-- ==== Sys2Proof/Machine/Request.lean ====
section
/-! DEFINITION. Requests that a core hands to its cluster and to the fabric: departures (R139, R140), Pantry operations (R141),
board accesses (R138), sample requests (R85), with the wait at a full queue (R149). -/

namespace Sys2Proof.Machine

/-- The queue of cluster `k` for a request has room (R85, R140, R141, R250); Pantry work needs PAN_CTL.ENABLE (R251) and a module
that is not fenced (R233). -/
def State.queueRoom (s : State) (k : Nat) (r : FabReq) : Bool :=
  let x := s.cluster k
  match r with
  | .send _ => x.deps.length < 32
  | .pantry _ => s.ownWork && x.panQ.length < 16
  | .sample _ => x.sampQ.length < 4
  | .board o => s.ownWork && (s.freeTag o.place).isSome

/-- The queues of a cluster that its cores share: departures 0, Pantry 1, samples 2; a board access enters a slot of its own core. -/
def FabReq.queue : FabReq → Option Nat
  | .send _ => some 0
  | .pantry _ => some 1
  | .sample _ => some 2
  | .board _ => none

/-- Core `i` of cluster `k` waits to enter queue `q`. -/
def State.waitsFor (s : State) (k i q : Nat) : Bool :=
  (s.coreN (8 * k + i)).waits.any (fun w => match w with
    | .queue r => r.queue == some q
    | _ => false)

/-- It is the request's turn: no core of the cluster waits for its queue that came in an earlier beat, or in this one with a lower
number (R85). -/
def State.queueTurn (s : State) (c : CoreRef) (since : Nat) (r : FabReq) : Bool :=
  match r.queue with
  | none => true
  | some q => (List.range 8).all (fun i =>
      let t := (s.coreN (8 * c.k.val + i)).since
      i == c.i.val || !(t < since || (t == since && i < c.i.val)) || !s.waitsFor c.k.val i q)

/-- Enter a request in its queue. -/
def State.enqueue (s : State) (k : Nat) (r : FabReq) : State :=
  match r with
  | .send d => s.modCluster k (fun x => { x with deps := x.deps ++ [d] })
  | .pantry o => s.modCluster k (fun x => { x with panQ := x.panQ ++ [o] })
  | .sample q => s.modCluster k (fun x => { x with sampQ := x.sampQ ++ [q] })
  | .board o => s.openBoard o

/-- A request of a core: entered, or the core waits until its queue accepts it (R85, R149). The operation counts as open until
its completion point (R148). -/
def State.request (s : State) (c : CoreRef) (r : FabReq) : State :=
  if s.queueRoom c.k.val r && s.queueTurn c s.clk.beat r then (s.enqueue c.k.val r).modCore c (fun k => { k with open_ := k.open_ + 1 })
  else s.modCore c (fun k => { k with waits := k.waits ++ [.queue r], since := s.clk.beat })

/-- QUEUE_ACCEPT (R149): a queue that has room takes the entry that the core waits to enter. -/
def execQueueAccept (c : CoreRef) (s : State) : Result :=
  .next ((s.core c).waits.foldl (fun s w => match w with
    | .queue r =>
      if s.queueRoom c.k.val r && s.queueTurn c (s.core c).since r then
        (s.enqueue c.k.val r).modCore c (fun k => { k with open_ := k.open_ + 1, waits := k.waits.erase w })
      else s
    | _ => s) s)

end Sys2Proof.Machine
end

•••

◆ Instructions to follow ◆
Nothing but a number is wanted here: the count of lines in the listing with the word "length".

◆ Answer to the problem ◆
3